* Problem details: Answer with the exact lines of the following material from the one containing "R84, R86). -/" through the one containing "(v : Word), m.wf →", both end lines included.

* Entries supplied:
-- ==== Sys2Proof/Certificates/Slice0/Obligations.lean ====
section
/-! DEFINITION. The statements for the provers. A docstring names the rules of spec/ a statement formalises, and the
decisions of the spec (92_eei_decisions.md, D<n>) it rests on. -/

open Sys2Proof Sys2Proof.Machine

/-! ### Encoding -/

/-- Decoding an encoded instruction gives it back, every operand at every value its field holds (30_encoding.md R111
to R118, R120). -/
def Obligations.DecodeEncode : Prop := ∀ i : Instr, decode (encode i) = .instr i

/-- Encoding a decoded instruction gives the word back but for the bits the instruction does not read, which are 0
(30_encoding.md R117, R123; D26). -/
def Obligations.EncodeDecode : Prop :=
  ∀ (w : InstrWord) (i : Instr), decode w = .instr i → encode i = w &&& i.usedBits

/-- Two words that agree on the bits an instruction reads decode alike (30_encoding.md R117, R123; D26). -/
def Obligations.UnreadBitsIgnored : Prop :=
  ∀ (v w : InstrWord) (i : Instr),
    decode w = .instr i → v &&& i.usedBits = w &&& i.usedBits → decode v = .instr i

/-- The decoder rejects exactly the words whose opcode is in the list of 30_encoding.md R122. -/
def Obligations.UnassignedOpcodesRejected : Prop :=
  ∀ w : InstrWord,
    (∃ op, decode w = .unassigned op) ↔
      ∃ r ∈ [(0x0D, 0x0F), (0x10, 0x10), (0x1D, 0x1F), (0x24, 0x27), (0x2A, 0x2F), (0x34, 0x37), (0x3A, 0x3F),
          (0x40, 0x40), (0x4D, 0x4F), (0x50, 0x50), (0x5D, 0x5F), (0x64, 0x67), (0x6A, 0x6F), (0x74, 0x77),
          (0x7A, 0x7F), (0x84, 0x87), (0x8C, 0x8F), (0x94, 0x9F), (0xA3, 0xAF), (0xB4, 0xBF), (0xC8, 0xCF),
          (0xD8, 0xDF), (0xE8, 0xEF), (0xF3, 0xF3), (0xF6, 0xFC)],
        r.1 ≤ w.toNat % 256 ∧ w.toNat % 256 ≤ r.2

/-- One word of each format, from the examples of the rules cited, decodes to the instruction it stands for. -/
def Obligations.DecodesExamples : Prop :=
  decode 0x000080C1001 = .instr (.add 0 2 3 4) ∧
  decode 0x3FFF40C1031 = .instr (.mulsi 0 2 3 false 0xFFFD) ∧
  decode 0x000080C08C0 = .instr (.spe 0 1 3 4) ∧
  decode 0x3FFFE0C1081 = .instr (.ldu 0 2 3 0x1FFFF) ∧
  decode 0x3FFFC1018C2 = .instr (.bre 0 3 4 0x1FFFE) ∧
  decode 0x000040018FE = .instr (.jr 0 3 2) ∧
  decode 0x000000010F4 = .instr (.set 0 2) ∧
  decode 0x0000C0010A1 = .instr (.srw 0 2 3) ∧
  decode 0x007FC0000A2 = .instr (.trap 0 0x1FF)

/-! ### Memory -/

/-- A 16-bit write is read back, and no other word changes, by a 16-bit read at any address (20_memory.md R84, R86). -/
def Obligations.WordReadAfterWrite : Prop :=
  ∀ (m : Memory) (a b : Addr) (v : Word), m.wf →
    readWord (writeWord m a v) b = if b = a then v else readWord m b

/-- The mixed-width view of 20_memory.md R91: a dword written at an even address is its low half there and its high
half at the next word, and two words written are read back as one dword (D3). -/
def Obligations.MixedWidthView : Prop :=
  ∀ (m : Memory) (a : Addr), m.wf → a.getLsbD 0 = false →
    (∀ v : Dword, readWord (writeDword m a v) a = v.extractLsb' 0 16 ∧
      readWord (writeDword m a v) (a + 1) = v.extractLsb' 16 16) ∧
    ∀ w0 w1 : Word, readDword (writeWord (writeWord m a w0) (a + 1) w1) a = w1 ++ w0

/-- A 32-bit write ignores bit 0 of its address, is read back at either of the two addresses of the dword, and
leaves every word outside the dword unchanged (20_memory.md R85, R87, R89). -/
def Obligations.DwordReadAfterWrite : Prop :=
  ∀ (m : Memory) (a b : Addr) (v : Dword), m.wf →
    (b.toNat / 2 = a.toNat / 2 → readDword (writeDword m a v) b = v) ∧
    (b.toNat / 2 ≠ a.toNat / 2 → readWord (writeDword m a v) b = readWord m b)

/-- Where the 42 bits of an instruction at an even address stand, all four addresses modulo 2^32 (20_memory.md R83,
R88; D3). -/
def Obligations.FetchLayout : Prop :=
  ∀ (m : Memory) (a : Addr), a.getLsbD 0 = false →
    fetchInstr m a = (readWord m (a + 2)).extractLsb' 0 10 ++ readWord m (a + 1) ++ readWord m a

/-! ### The step -/

/-- When no request is accepted at the boundary (none is present, or `sr.ien = 0`) and the instruction fetched at `pc`
decodes to `i`, the step is `exec i` at the state in which only the clock has advanced, by an unspecified amount, the
boundary has passed and a device has seen the fetch if it reached one: `State.beginStep` changes `cycles`, the request
stream and the model's step counter, nothing else, and a fetch from main memory reads the words at `pc` and changes
nothing (20_memory.md R88, R93, 30_encoding.md R118, 60_exceptions.md R404; log 12, 13, 14, 15, 48). -/
def Obligations.StepRunsDecodedInstruction : Prop :=
  ∀ (s : State) (i : Instr), (s.ien = false ∨ s.irqs.head?.join = none) →
    (∀ a ∈ fetchWords s.pc, s.memoryAt a ≠ .absent) → decode s.beginStep.fetch = .instr i →
    step s = exec i s.beginStep.afterFetch ∧
      s.beginStep = { s with
        cycles := s.beginStep.cycles
        irqs := s.irqs.tail
        draws := s.draws + 1 } ∧
      s.beginStep.afterFetch = { s.beginStep with deviceLog := s.beginStep.afterFetch.deviceLog } ∧
      ((∀ a ∈ fetchWords s.pc, s.memoryAt a = .ram) →
        s.beginStep.fetch = fetchInstr s.mem s.pc ∧ s.beginStep.afterFetch = s.beginStep)

/-- An instruction's encoding stored at `pc` is what the next step fetches and runs, at an even or odd `pc` and
wherever in the space it lies (20_memory.md R83, R88; log 25). -/
def Obligations.StoredInstructionRuns : Prop :=
  ∀ (s : State) (i : Instr), s.mem.wf →
    step (s.withFetchWord 42 (encode i).toNat) = exec i (s.withFetchWord 42 (encode i).toNat).beginStep

/-- An accepted hardware interrupt (60_exceptions.md R404, R405; D20, D24, D39, D40): `pc'` takes the address of the
instruction not yet executed, control goes to `8 * v`, `ien` becomes 0, the injected trap counts in `instrs`, and no
register, predicate, flag or memory byte changes. `cycles` advances by an unspecified amount (log 12). That the
acceptance is a whole step (log 27) and that it uses up the request (`t.irqs = rest`; log 14, where R406 leaves the
request to the environment) is the model's choice. -/
def Obligations.InterruptAccepted : Prop :=
  ∀ (s : State) (v : BitVec 7) (rest : List (Option (BitVec 7))), s.ien = true → s.irqs = some v :: rest →
    ∃ t, step s = .next t ∧ t.pcSave = s.pc ∧ t.pc.toNat = 8 * v.toNat ∧ t.ien = false ∧
      t.instrs = s.instrs + 1 ∧ t.irqs = rest ∧
      Frame { ien := true, pcSave := true, cycles := true } s { t with irqs := s.irqs, draws := s.draws }

/-- While `sr.ien = 0` the requests presented make no difference to what a step does (60_exceptions.md R404): two
states that differ in their request streams alone step alike, up to those streams. That the two steps receive the same
values where the spec leaves a value open is the model's choice: the advance of the clock (log 12), the result and
carry of `slc`, `src` by more than 32 (log 6), the register of a `pop`, `apop` into its base (log 7), and what a
device returns (log 48). So is it that each step uses up one entry of the stream (`stream.tail`; log 14). -/
def Obligations.DisabledInterruptsUnseen : Prop :=
  ∀ (s : State) (stream : List (Option (BitVec 7))), s.ien = false →
    match step s with
    | .next t => step { s with irqs := stream } = .next { t with irqs := stream.tail }
    | .fault e => step { s with irqs := stream } = .fault e
    | .refused e => step { s with irqs := stream } = .refused e

/-- What a step can do. It goes on, unless the instruction fetched has an unassigned opcode, which is refused by name
whatever its predicate (30_encoding.md R122; D25), or nothing answers at a word of the fetch or of the access of the
executed instruction, which faults at such a word. It never changes the maps of the platform (log 15, 16). That an
access where nothing answers faults is the model's choice (log 15): 60_exceptions.md R400 and 20_memory.md R93 leave it to
`MEMORY_MAP`, without a rule. That a step goes on also at an `slc`, `src` by more than 32 (log 6), where
93_implementation_defined.md U7 proposes a fault, and at a `pop`, `apop` with `dst = rs1` other than `r0` (log 7), which
R292, U4 and the table of R400 say a model refuses, is the model's choice, and so is it at an access to a device (log
48), which R93 lets a model take as a parameter or refuse. -/
def Obligations.StepGoesOn : Prop :=
  ∀ s : State,
    ((s.ien = false ∨ s.irqs.head?.join = none) →
      (∀ op, (∀ a ∈ fetchWords s.pc, s.memoryAt a ≠ .absent) → decode s.beginStep.fetch = .unassigned op →
        step s = .refused (.unassignedOpcode op)) ∧
      ((∃ a ∈ fetchWords s.pc, s.memoryAt a = .absent) →
        ∃ a ∈ fetchWords s.pc, s.memoryAt a = .absent ∧ step s = .fault (.nothingAt a))) ∧
    ((∃ t, step s = .next t ∧ t.memoryMap = s.memoryMap ∧ t.extraSr = s.extraSr) ∨
      (∃ op, step s = .refused (.unassignedOpcode op) ∧ decode s.beginStep.fetch = .unassigned op) ∨
      ∃ a, step s = .fault (.nothingAt a) ∧ s.memoryAt a = .absent ∧
        (a ∈ fetchWords s.pc ∨
          ∃ i, decode s.beginStep.fetch = .instr i ∧ s.pred i.predicate = true ∧ a ∈ i.memoryWords s))

/-- The trap-entry procedure of 60_exceptions.md R402: the return address to `pc'`, control to word address `8 * n`,
interrupts disabled, and nothing else changes. -/
def Obligations.TrapEntry : Prop :=
  ∀ (s : State) (n : Nat) (ret : Addr), n < 256 →
    let t := s.takeTrap n ret
    t.pcSave = ret ∧ t.pc.toNat = 8 * n ∧ t.ien = false ∧ t.instrs = s.instrs ∧ t.mem = s.mem ∧
      Frame { ien := true, pcSave := true } s t

/-! ### The invariant -/

/-- The state after reset has the invariant. -/
def Obligations.ResetInvariant : Prop := State.reset.Inv

/-- Every step keeps the invariant: memory stays canonical (20_memory.md R80), `pc` stays even (10_state.md R41),
and the hard-wired `r0` and `p0` keep their constants (10_state.md R31, R36). -/
def Obligations.StepKeepsInvariant : Prop :=
  ∀ s t : State, s.Inv → step s = .next t → t.Inv

/-- What reset sets (10_state.md R66, 70_reset_and_hazards.md R451): `pc = 0` is the spec's decision D1. Nothing is
said here of the state the spec leaves unspecified. -/
def Obligations.ResetValues : Prop :=
  State.reset.pc = 0 ∧ State.reset.ien = false ∧ State.reset.divmsi = 0 ∧ State.reset.carry = false ∧
    State.reset.acarry = false ∧ State.reset.reg 0 = 0 ∧ State.reset.pred 0 = true ∧
    readSr State.reset 0 = 0x0069DD80 ∧ readSr State.reset 1 = 0x00010000

/-! ### Every instruction -/

/-- Every instruction completes, whatever its predicate, where memory or a device answers at every word it accesses, if
it accesses any (60_exceptions.md R400: no synchronous exception; 20_memory.md R90, R93; D27, D37). That an executed one
faults at a word where nothing answers is the model's choice (log 15): R400 and R93 leave it to `MEMORY_MAP`, without a
rule. That the forms to which the spec gives no value complete, `slc`, `src` by more than 32 (log 6;
93_implementation_defined.md U7 proposes a fault) and `pop`, `apop` with `dst = rs1` other than `r0` (log 7; R292, D17,
U4 and the table of R400: the model refuses), is the model's choice, and so is it of an access to a device (log 48;
R93). -/
def Obligations.EveryInstructionCompletes : Prop :=
  ∀ (i : Instr) (s : State),
    ((∀ a ∈ i.memoryWords s, s.memoryAt a ≠ .absent) → ∃ t, exec i s = .next t) ∧
    (s.pred i.predicate = true → (∃ a ∈ i.memoryWords s, s.memoryAt a = .absent) →
      ∃ a ∈ i.memoryWords s, s.memoryAt a = .absent ∧ exec i s = .fault (.nothingAt a))

/-- An instruction whose predicate is False changes `pc` alone; it is not counted (30_encoding.md R118, 10_state.md
R50; D2, D20). -/
def Obligations.PredicatedOff : Prop :=
  ∀ (i : Instr) (s : State), s.pred i.predicate = false → exec i s = .next { s with pc := s.pc + 4 }

/-- An executed instruction counts once, as its last effect: after an `srw` of `v` to `instrs` it holds `v + 1`
(10_state.md R50; D20). -/
def Obligations.InstructionsCounted : Prop :=
  ∀ (i : Instr) (s t : State), s.pred i.predicate = true → exec i s = .next t →
    ((∀ p r, i ≠ .srw p r 5) → t.instrs = s.instrs + 1) ∧
    ∀ p r, i = .srw p r 5 → t.instrs = s.reg r + 1

/-- No instruction writes anything but what its rule names (`Instr.writes`): every other data register, predicate,
status register and byte of memory is unchanged (the "written" lists of 40 to 48; 10_state.md R37, R51 to R53, R56,
R60, R61, 20_memory.md R90), and a device sees an access only of an instruction that reaches it (20_memory.md R93; log
48). For `slc`, `src` by more than 32 (log 6) and `pop`, `apop` into their base (log 7) it is the model's choice that
they complete and write no more. -/
def Obligations.OnlyNamedWrites : Prop :=
  ∀ (i : Instr) (s t : State), exec i s = .next t → Frame (i.writes s) s t

/-- A predicate changes only by one of the ten predicate instructions, which names it in `dstp`, and `p0` never does
(10_state.md R36, R37; D34). -/
def Obligations.PredicateWriters : Prop :=
  ∀ (i : Instr) (s t : State) (q : Pred), exec i s = .next t → t.pred q ≠ s.pred q →
    q ≠ 0 ∧ ∃ p rs1 rs2, i ∈ [.spc p q, .spnc p q, .spe p q rs1 rs2, .spne p q rs1 rs2, .spl p q rs1 rs2,
      .spnl p q rs1 rs2, .spg p q rs1 rs2, .spng p q rs1 rs2, .spt p q, .spf p q]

* Response:
/-- A 16-bit write is read back, and no other word changes, by a 16-bit read at any address (20_memory.md R84, R86). -/
def Obligations.WordReadAfterWrite : Prop :=
  ∀ (m : Memory) (a b : Addr) (v : Word), m.wf →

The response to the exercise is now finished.